One of the new CNG filling stations will be located in Charleston, WV.  This is great for us!  Not that the filling station itself will bring a lot of new jobs or anything.  We need more CNG filling stations and more CNG vehicles.  The vehicles are one of the things that will drive up demand for natural gas.  More demand equals higher prices.  Higher prices equal more royalties paid and more development.

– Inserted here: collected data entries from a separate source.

/-- The tokens taken and the slots reserved (R163). -/
def took (c : Ctx) (q : Queue) (i : Instr) : Ctx :=
  (pushesOf q (tokOf i)).foldl (fun c f => tokAdd c f 0 1) ((popsOf q (tokOf i)).foldl (fun c f => tokAdd c f (-1) 0) c)

/-- The pushes made available (R163). -/
def pushed (c : Ctx) (q : Queue) (i : Instr) : Ctx := pushTokens c (pushesOf q (tokOf i))

/-- Nothing holds queue `q` back as a whole: no nest that a resumption has still to reissue stands before the C queue (R298), and no older store
finds the forwarding table full before the L queue (R58). -/
def Unheld (c : Ctx) (q : Queue) : Prop :=
  (q = .c → c.reissue = none) ∧ (q = .l → c.stores.length + (c.qS.filter (·.kind == .instr)).length ≤ 16)

/-- Instruction `i` of queue `q` issues as it routes: its clock is present, its queue is empty and not held back, the C queue has room for a
companion entry, no scalar register among `src` and `dest` is pending (R160) or, among `src`, poisoned, its tokens are ready, and no mask,
stream, delay, generator or codebook register holds poison (R350). -/
def Ready (s : State) (i : Instr) (q : Queue) (src : List (BitVec 6)) (dest : List (BitVec 6)) (c : Ctx) : Prop :=
  Present s (clkOf i) c ∧ c.queue q = [] ∧ c.qC.length < 32 ∧
    (∀ r ∈ src, r = 0 ∨ (c.s[r.toFin].pend = false ∧ c.s[r.toFin].bad = false)) ∧ (∀ d ∈ dest, FreeS c d) ∧ TokensReady c q i ∧
    c.badRegs = [] ∧ Unheld c q

/-- The executing context as the instruction issues: last uses of scalars marked, scalar destinations pending, its entry numbered, its tokens
taken. -/
def atIssue (c : Ctx) (q : Queue) (i : Instr) (src : List (BitVec 6 × Bool)) (dest : List (BitVec 6)) : Ctx :=
  took { dest.foldl (fun c d => pendS c d true) (killS c src) with nextId := c.nextId + 1 } q i

/-- A scalar source of a queued instruction passes the checks made at issue: its tag as it stood at routing, and its dead mark (R178, R215). -/
def CapturedOk (c : Ctx) (k : Tag) (r : BitVec 6) : Prop :=
  r = 0 ∨ ((c.handler = true ∨ c.s[r.toFin].tag = k) ∧ (c.handler = true ∨ c.chk = false ∨ c.s[r.toFin].dead = false))

/-- A vector operand field can be read on clock `k` (R164, R178, R215, R350): a register that no ACCRD has still to write (R292), or the head of an input queue; the zero vector always. -/
def ReadableV (c : Ctx) (k : Tag) (f : BitVec 6) : Prop :=
  match vsrc f with
  | .reg r => c.v[r.toFin].pend = false ∧ (c.handler = true ∨ c.v[r.toFin].tag = k) ∧ (c.handler = true ∨ c.chk = false ∨ c.v[r.toFin].dead = false) ∧
      c.v[r.toFin].bad = 0
  | .nq d => ∃ x l, c.nq[d] = x :: l ∧ (c.handler = true ∨ x.tag = k) ∧ x.bad = 0
  | .zero => True

/-- What a vector operand field reads as. -/
def valV (s : State) (c : Ctx) (f : BitVec 6) : Vec :=
  match vsrc f with
  | .reg r => readV s c r c.handler
  | .nq d => ((c.nq[d]).headD {}).val
  | .zero => 0

/-- A vector destination field can be written: no ACCRD has still to write the register (R292); an output queue has a neighbour of the same partition
with a free slot (R164, R165). -/
def WritableV (s : State) (f : BitVec 6) : Prop :=
  match vsrc f with
  | .reg r => s.me.v[r.toFin].pend = false
  | .nq d => ∃ n, neighbour s.cur.cell d = some n ∧ n ≠ s.cur.cell ∧ samePart s n = true ∧
      ∀ b : Fin 4, b.val = opposite d → ((s.cx ⟨n, s.cur.slot⟩).nq[b]).length < 4
  | .zero => True

/-- Lane `i` of `v`, of width `w`, holds the low `w` bits of `g i`, for every lane. -/
def IsLanes (v : Vec) (w : Nat) (g : Nat → Nat) : Prop := ∀ i, i < 4096 / w → lane v w i = g i % 2 ^ w

/-- The state after a queue's instruction that issued as it routed, with `t` the state that its effect leaves: tokens pushed, the sequencer at
the next word. -/
def issued (t : State) (q : Queue) (i : Instr) : State := goOn t (pushed t.me q i)

end Sys2Proof.Claims

/-! ### Encoding, the step, memory, reset -/

/-- R213, R229: decoding the word of a well-formed instruction gives that instruction, with every operand at every value; and a word that decodes
is the word of a well-formed instruction. `invalidWord` stands for a word and is not an instruction. -/
def Obligations.DecodeEncode : Prop :=
  (∀ (i : Instr) (w : Word), (∀ v, i ≠ .invalidWord v) → i.wf = true → encode i = some w → decode w = .ok i) ∧
  (∀ (i : Instr) (w : Word), decode w = .ok i → i.wf = true ∧ encode i = some w)

/-- R234, R235, R252: words that the spec writes out, and a reserved token bit (R213). -/
def Obligations.DecodeWords : Prop :=
  decode 0x0000418410FFFFFE = .ok (.br .lt 3 false 4 false (-2)) ∧
  decode 0x0003210206000000 = .ok (.add ⟨0, 2, 2, false, 3, false⟩) ∧
  decode 0x1003210206000000 = .error .reservedField ∧
  decode 0x0003210206180000 = .error .illegalOpcode

/-- Where the next step routes for context `c`: the agenda says so, or it is empty and the schedule chooses `c`. `rest` is the agenda after it. -/
def Sys2Proof.Claims.Routes (s : State) (c : CtxId) (rest : List Act) : Prop :=
  s.agenda = .route c :: rest ∨
    (s.agenda = [] ∧ rest = [] ∧ eagerEvent { s with fresh := s.fresh + 1 } = none ∧ nextCtx { s with fresh := s.fresh + 1 } = some c)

Mountain Valley Pipeline Litigation is Getting Started

People are lawyering up over the Mountain Valley Pipeline.  A while back, the MVP sent out letters to property owners saying that if the property owners didn’t allow the MVP surveyors onto their property, MVP would sue.  A few people took initiative and filed a suit asking that the MVP not be allowed onto their property.  Now MVP has filed suit asking to be allowed onto their property, and that of 100 other people who have refused access.  It’s an interesting question, whether the MVP can force people to allow surveyors under the eminent domain laws.  Certainly, Federal eminent domain won’t apply because the MVP hasn’t been approved by FERC yet.  State eminent domain laws might, but the surface owners’ argument is interesting.  West Virginia eminent domain allows eminent domain to be exercised for the public good, and since the pipeline is just passing through, there won’t be any good done to the West Virginia public.  If you’re interested in more details, the article over at the Register Herald is worth a quick read.

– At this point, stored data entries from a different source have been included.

theorem witness_MatrixConfiguration : Ready w_mx (.tcfg ⟨0, 0⟩ 7 .bf16 16 64) .c [] [] w_mx.me ∧ Ready w_mx (.mcfgLoop ⟨⟨0, 0⟩, 5, 1, false, 2, false⟩) .c [1, 2] [] w_mx.me ∧
    (5 : BitVec 3).toNat = (5 : Fin 6).val := ⟨ready_of _ _ _ _ _ (by decide +kernel), ready_of _ _ _ _ _ (by decide +kernel), by decide⟩
theorem witness_UnitFree : UnitFree w_mx ∧ w_mx.Inv := by unfold UnitFree State.Inv; decide +kernel
/-- MMA of t1 by t2, and of t1 by the generator. -/
theorem witness_MMA (gb : Bool) (bf : BitVec 4) (h : (gb, bf) ∈ [(false, (2 : BitVec 4)), (true, 15)]) :
    Ready w_mx (.mma ⟨⟨0, 0⟩, 15, 1, false, bf, false, 1, false, gb, false, false⟩) .c [] [] w_mx.me := by
  have h : ∀ p ∈ [(false, (2 : BitVec 4)), (true, 15)], readyB w_mx (.mma ⟨⟨0, 0⟩, 15, 1, false, p.2, false, 1, false, p.1, false, false⟩) .c [] [] = true := by decide +kernel
  exact ready_of _ _ _ _ _ (h (gb, bf) (by assumption))
def mmaCtx (i : Instr) : Ctx := atIssue w_mx.me .c i [] []
theorem witness_MMA_operands : ∀ p ∈ [(false, (2 : BitVec 4)), (true, 15)], let o : MmaOp := ⟨⟨0, 0⟩, 15, 1, false, p.2, false, 1, false, p.1, false, false⟩
    let x := mmaCtx (.mma o)
    let a := mmaOp x o.ga o.a o.ta
    let b := mmaOp x o.gb o.b o.tb
    granted (w_mx.setMe x) w_mx.cur.cell w_mx.cur.slot 0 = true ∧ formatsOk x 1 a b = true ∧ shapesOk x a b = true ∧ scalesOk x a (a.dims x).1 = true ∧
      scalesOk x b (b.dims x).2 = true ∧ (w_mx.cell w_mx.cur.cell).genBusy ≤ 0 ∧ othersTurn (w_mx.setMe x) = false ∧
      (∀ t ∈ a.tiles x ++ b.tiles x, TileOk x 0 t) := by unfold TileOk; decide +kernel
theorem witness_MMA_steps : ∀ p ∈ [(false, (2 : BitVec 4)), (true, 15)], let o : MmaOp := ⟨⟨0, 0⟩, 15, 1, false, p.2, false, 1, false, p.1, false, false⟩
    let x := mmaCtx (.mma o)
    let a := mmaOp x o.ga o.a o.ta
    let b := mmaOp x o.gb o.b o.tb
    stepsFor (w_mx.setMe x) ((a.gen.orElse fun _ => b.gen).getD {}) (if a.gen.isSome then a.stepCols x else b.stepCols x) = .ok ([], w_mx.setMe x) := by
  intro p hp
  simp only [List.mem_cons, List.not_mem_nil, or_false] at hp
  rcases hp with rfl | rfl <;> rfl
theorem witness_accumulator : CapturedOk w_mx.me 0 2 ∧ CapturedOk w_mx.me 0 3 ∧ (readS w_mx w_mx.me 2).toNat + 128 = 65536 ∧ (readS w_mx w_mx.me 2).toNat % 8 = 0 ∧
    (readS w_mx w_mx.me 3).toNat + 4096 = 65536 ∧ (readS w_mx w_mx.me 3).toNat % 4096 = 0 ∧
    w_mx.me.v[(1 : BitVec 5).toFin].pend = false := by unfold CapturedOk; decide +kernel
theorem witness_accumulator_vector : ReadableV w_mx.me 0 (0#1 ++ (1 : BitVec 5)) := by
  unfold ReadableV; rw [show vsrc (0#1 ++ (1 : BitVec 5)) = .reg 1 by decide +kernel]; decide +kernel
theorem witness_accumulator_ready : Ready w_mx (.accrd ⟨⟨0, 0⟩, 1, false, 2, false, 0⟩) .c [2] [] w_mx.me ∧ Ready w_mx (.accwr ⟨⟨0, 0⟩, 1, false, 2, false, 0⟩) .c [2] [] w_mx.me ∧
    Ready w_mx (.accz ⟨⟨0, 0⟩, 0, false, 3, false, 0⟩) .c [3] [] w_mx.me := by refine ⟨?_, ?_, ?_⟩ <;> exact ready_of _ _ _ _ _ (by decide +kernel)
/-- MGO into the last accumulator tile at the highest CBASE that fits; and with a COUNT of zero. -/
theorem witness_MGO : let x := mmaCtx (.mgo ⟨0, 0⟩ 15 1)
    let n := gctx.nest
    let a := (nestOps x n).1
    let b := (nestOps x n).2
    let cs := nestExtremes n (·.sc.toInt)
    let ra := nestRange n x a n.abase n.apitch (·.sa.toInt)
    let rb := nestRange n x b n.bbase n.bpitch (·.sb.toInt)
    (n.lvl.toList.map (·.count.toNat)).prod = 2 ∧ w_mx.me.qS = [] ∧ w_mx.me.stores = [] ∧ a.gen = none ∧ b.gen = none ∧ formatsOk x 1 a b = true ∧ shapesOk x a b = true ∧
      n.cbase.toNat % 8 = 0 ∧ 0 ≤ 61440 + 4016 + cs.1 ∧ 61440 + (4016 : Int) + cs.2 + 64 * ((a.dims x).1 - 1 : Int) + (b.dims x).2 ≤ 65536 ∧
      RangeOk a ra ∧ RangeOk b rb ∧ scalesOk x a (a.dims x).1 = true ∧ scalesOk x b (b.dims x).2 = true ∧ n.aoper &&& 0xFFFFFE00 = 0 ∧
      n.boper &&& 0xFFFFFE00 = 0 ∧ (w_mx.cell w_mx.cur.cell).cyc.toNat % 4 = 0 := by unfold RangeOk; decide +kernel
theorem witness_MGO_tiles : let x := mmaCtx (.mgo ⟨0, 0⟩ 15 1)
    let a := (nestOps x gctx.nest).1
    let b := (nestOps x gctx.nest).2
    ∀ t ∈ a.tiles x ++ b.tiles x, t ≠ a.t → t ≠ b.t → TileOk x 0 t := by unfold TileOk; dsimp only; decide +kernel
theorem witness_MGO_steps : let x := mmaCtx (.mgo ⟨0, 0⟩ 15 1)
    stepsFor (w_mx.setMe x) {} [] = .ok ([], w_mx.setMe x) := rfl
theorem witness_BeatsOver : BeatsOver w_mx := fun v x h => by
  have e : w_mx.ctxs = [(⟨0, 0⟩, gctx)] := by decide +kernel
  rw [e, show w_mx.cur.cell = 0 by decide +kernel] at h
  simp only [find?] at h
  split at h
  · cases h; left; decide +kernel
  · cases h
theorem witness_MGO_ready : Ready w_mx (.mgo ⟨0, 0⟩ 15 1) .c [] [] w_mx.me ∧
    ((gctx.nest.lvl.set 5 { count := 0 }).toList.map (·.count.toNat)).prod = 0 := ⟨ready_of _ _ _ _ _ (by decide +kernel), by decide +kernel⟩
/-- The second iteration of the nest. -/
def w_nest : State :=
  { w_mx.setCell 0 { cyc := 40, nest := some { cfg := gctx.nest, np := 1, acc := 61440, next := 1, total := 2, load := 20, ready := 40 },
                     engine := [{ isNest := true, compute := 40 }] } with ev := { n := 0 } }
theorem witness_NEST_ITERATION : let run : NestRun := { cfg := gctx.nest, np := 1, acc := 61440, next := 1, total := 2, load := 20, ready := 40 }
    let q := w_nest.cell 0
    let x := w_nest.cx ⟨0, 0⟩
    let a := descOp run.gen run.cfg.aoper
    let b := descOp run.gen run.cfg.boper
    w_nest.Inv ∧ q.nest = some run ∧ run.next < run.total ∧ run.ready ≤ q.cyc.toNat ∧ granted w_nest 0 run.slot q.cyc.toNat = true ∧
      q.engine = [{ isNest := true, compute := 40 }] ∧ 40 ≤ q.cyc.toNat ∧ a.t ≠ b.t ∧ w_nest.poison = [] ∧ (0 : Nat) < Config.cells := by unfold State.Inv; decide +kernel
theorem witness_NEST_ITERATION_window : let x := w_nest.cx ⟨0, 0⟩
    let a := descOp {} gctx.nest.aoper
    let b := descOp {} gctx.nest.boper
    TileShape x a ∧ InWindow x a ((gctx.nest.abase.toNat : Int) + stepAt gctx.nest (·.sa) 1).toNat gctx.nest.apitch.toNat ∧
      TileShape x b ∧ InWindow x b ((gctx.nest.bbase.toNat : Int) + stepAt gctx.nest (·.sb) 1).toNat gctx.nest.bpitch.toNat := by
  unfold TileShape InWindow; decide +kernel
/-- A product of one row and one column, 3 times 5, with its checksum due. -/
def rowOne : RowWork := { rd := some 7, wr := some 9, a := 16, n := 1, np := 3, ra := [3], cb := [[5]] }
theorem witness_CHECKSUM_MISMATCH : let k : EngCmd := { id := 3, runs := [{ m := 1, n := 1 }], t := 5, doneAt := 9, work := [rowOne] }
    let s (x : BitVec 32) : State := { w_mx.setCell 0 { engine := [k] } with ev := { m := 3, sum := x } }
    ((s 14).cell (s 14).ev.ctx.cell).engine = [k] ∧ k.slot = (s 14).ev.ctx.slot ∧ k.id = (s 14).ev.m ∧ k.isNest = false ∧
      ((s 14).cell 0).cyc.toNat = 0 ∧ (∀ w ∈ k.work, w.run = 0) ∧ laneFails k.work ((s 15).ev.grp.getLsbD 0) (s 15).ev.n (s 15).ev.sum.toNat = false ∧
      laneFails k.work ((s 14).ev.grp.getLsbD 0) (s 14).ev.n (s 14).ev.sum.toNat = true ∧ ((s 14).cell 0).trcCtl = 0 ∧
      ((s 14).part ((s 14).cx (s 14).ev.ctx).pid).record = none ∧ (s 14).dev.softLimit = 0 := by decide +kernel
theorem witness_checksum_lane : [rowOne].head? = some rowOne ∧ rowOne.np = 3 ∧ (0 : Nat) < [rowOne].length := by decide +kernel
/-- A BF16 row (NP0) whose only operand is infinite. -/
theorem witness_checksum_not_finite : let w := { rowOne with np := 0, ra := [0x7F80] }
    w.np ≠ 3 ∧ w.np ≠ 4 ∧ (0 : Nat) < [w].length ∧ (0 : Nat) < w.ra.length ∧ isFinite (profileType 0) (w.ra.getD 0 0) = false := by decide +kernel

/-! ### Cycles, records, markers -/

/-- Cell 0 in cycle 3, its slot 1 next, with a command of slot 0 that completes in cycle `n`. -/
def w_cyc (n : Nat) : State := (place base).setCell 0 { cyc := 3, turn := 1, engine := [{ doneAt := n }] }
def emptyB (s : State) (n v : Nat) : Bool := match find? s.ctxs ⟨n, v⟩ with
  | some x => decide (x.phase ≠ .image) && x.qL.isEmpty && x.qC.isEmpty && x.qS.isEmpty
  | none => true
theorem queuesEmpty_of (s : State) (n : Nat) (h : emptyB s n 0 = true ∧ emptyB s n 1 = true) : QueuesEmpty s n := fun v x hv hx => by
  have h : emptyB s n v = true := by
    have : v = 0 ∨ v = 1 := by omega
    rcases this with rfl | rfl
    · exact h.1
    · exact h.2
  simp only [emptyB, hx, Bool.and_eq_true, decide_eq_true_eq, List.isEmpty_iff] at h
  obtain ⟨⟨⟨h1, h2⟩, h3⟩, h4⟩ := h
  exact ⟨h1, h2, h3, h4⟩
theorem all_find? {p : Ctx → Bool} : ∀ (l : List (CtxId × Ctx)), l.all (fun y => p y.2) = true → ∀ c x, find? l c = some x → p x = true
  | [], _, _, _, h => by cases h
  | _ :: l, ha, c, x, h => by
    simp only [List.all_cons, Bool.and_eq_true] at ha
    simp only [find?] at h
    split at h
    · cases h; exact ha.1
    · exact all_find? l ha.2 c x h
theorem quietCell_of (s : State) (n : Nat)
    (h : ((s.cell n).turn < 2 ∧ (s.cell n).trcCtl.getLsbD 17 = false) ∧ (emptyB s n 0 = true ∧ emptyB s n 1 = true) ∧
      s.ctxs.all (fun y => y.2.reissue.isNone && y.2.stopped.isNone) = true) : QuietCell s n :=
  ⟨h.1.1, h.1.2, queuesEmpty_of _ _ h.2.1, fun v x hx => by
    simpa using all_find? (p := fun y => y.reissue.isNone && y.stopped.isNone) s.ctxs h.2.2 _ _ hx⟩
theorem witness_CELL_CYCLE : QuietCell (w_cyc 9) 0 ∧ (∀ k ∈ ((w_cyc 9).cell 0).engine, 4 < k.doneAt ∧ k.work = [] ∧ k.runs = []) ∧
    (((w_cyc 9).cell 0).cyc + 1).toNat = 4 ∧ ((w_cyc 9).cell 0).nest = none := ⟨quietCell_of _ _ (by decide +kernel), by decide +kernel⟩
/-- A row of the product in the cycle before its read, and in the cycle before its write. -/
def w_row (cyc : Word) (k : EngCmd) : State := (place base).setCell 0 { cyc := cyc, engine := [k] }
theorem witness_row_read : let k : EngCmd := { doneAt := 9, work := [rowOne] }
    let s := w_row 6 k
    QuietCell s 0 ∧ s.Inv ∧ (s.cell 0).nest = none ∧ (s.cell 0).engine = [k] ∧ 7 < k.doneAt ∧ k.work = [] ++ rowOne :: [] ∧ s.poison = [] ∧
      rowOne.cb.length = rowOne.n ∧ rowOne.bad = false ∧ rowOne.rd = some ((s.cell 0).cyc + 1).toNat ∧ rowOne.wr ≠ some 7 :=
  ⟨quietCell_of _ _ (by decide +kernel), by unfold State.Inv; decide +kernel⟩
theorem witness_row_write : let w := { rowOne with rd := none, data := [15] }
    let k : EngCmd := { doneAt := 10, work := [w] }
    let s := w_row 8 k
    QuietCell s 0 ∧ s.Inv ∧ (s.cell 0).nest = none ∧ (s.cell 0).engine = [k] ∧ 9 < k.doneAt ∧ k.work = [] ++ w :: [] ∧ s.poison = [] ∧
      w.cb.length = w.n ∧ w.bad = false ∧ w.wr = some ((s.cell 0).cyc + 1).toNat ∧ w.rd = none :=
  ⟨quietCell_of _ _ (by decide +kernel), by unfold State.Inv; decide +kernel⟩
theorem witness_row_done : ∀ d ∈ [none, some (31 : BitVec 5)], let k : EngCmd := { doneAt := 9, dest := d, push := [2] }
    let s := w_row 8 k
    (s.cell 0).nest = none ∧ (s.cell 0).engine = [k] ∧ k.isNest = false ∧ k.doneAt ≤ ((s.cell 0).cyc + 1).toNat ∧ k.slot < 2 ∧
      find? s.ctxs ⟨0, k.slot⟩ = some base := by decide +kernel
theorem witness_row_done_quiet (k : EngCmd) : QuietCell (w_row 8 k) 0 := quietCell_of _ _
  ⟨⟨Nat.zero_lt_two, by rw [show ((w_row 8 k).cell 0).trcCtl = 0 from rfl]; decide⟩, (by decide +kernel : (emptyB w0 0 0 = true ∧ emptyB w0 0 1 = true) ∧ w0.ctxs.all (fun y => y.2.reissue.isNone && y.2.stopped.isNone) = true)⟩
theorem witness_TIME_BASE : w0.dev.latchDue = false ∧ (let s := { w0 with dev := { w0.dev with latchDue := true, trgT := 9, time := 7 } }
    s.dev.latchDue = true ∧ (s.dev.time + 1).toNat < s.dev.trgT.toNat) := by decide +kernel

Oil Prices Start to Go Back Up

Perhaps this is a bit premature, but it looks like oil prices are going to start going up again.  Based off a combination of Cushing, OK storage levels not increasing much and the Saudis saying they were going to charge more for the oil they will send to Asia, oil futures have gone up.

Looking at it, the storage levels at Cushing actually went up, just less than they have recently.  And the Saudis only bumped their price up a dollar.  So it’s pretty tenuous.  It seems that investors are looking for a reason for oil to go up in price, and this is a reason, be it what it may.  I’m not convinced that this increase will stick.  I expect prices to start consistently going up this summer or fall.

Burning Storage Tanks in Wetzel County

Unfortunately for Gastar, some of it’s tanks in Wetzel County caught fire early last Wednesday morning.  The cause is under investigation.  No injuries or damage have been reported so far.  It appears that even the pad wasn’t damaged.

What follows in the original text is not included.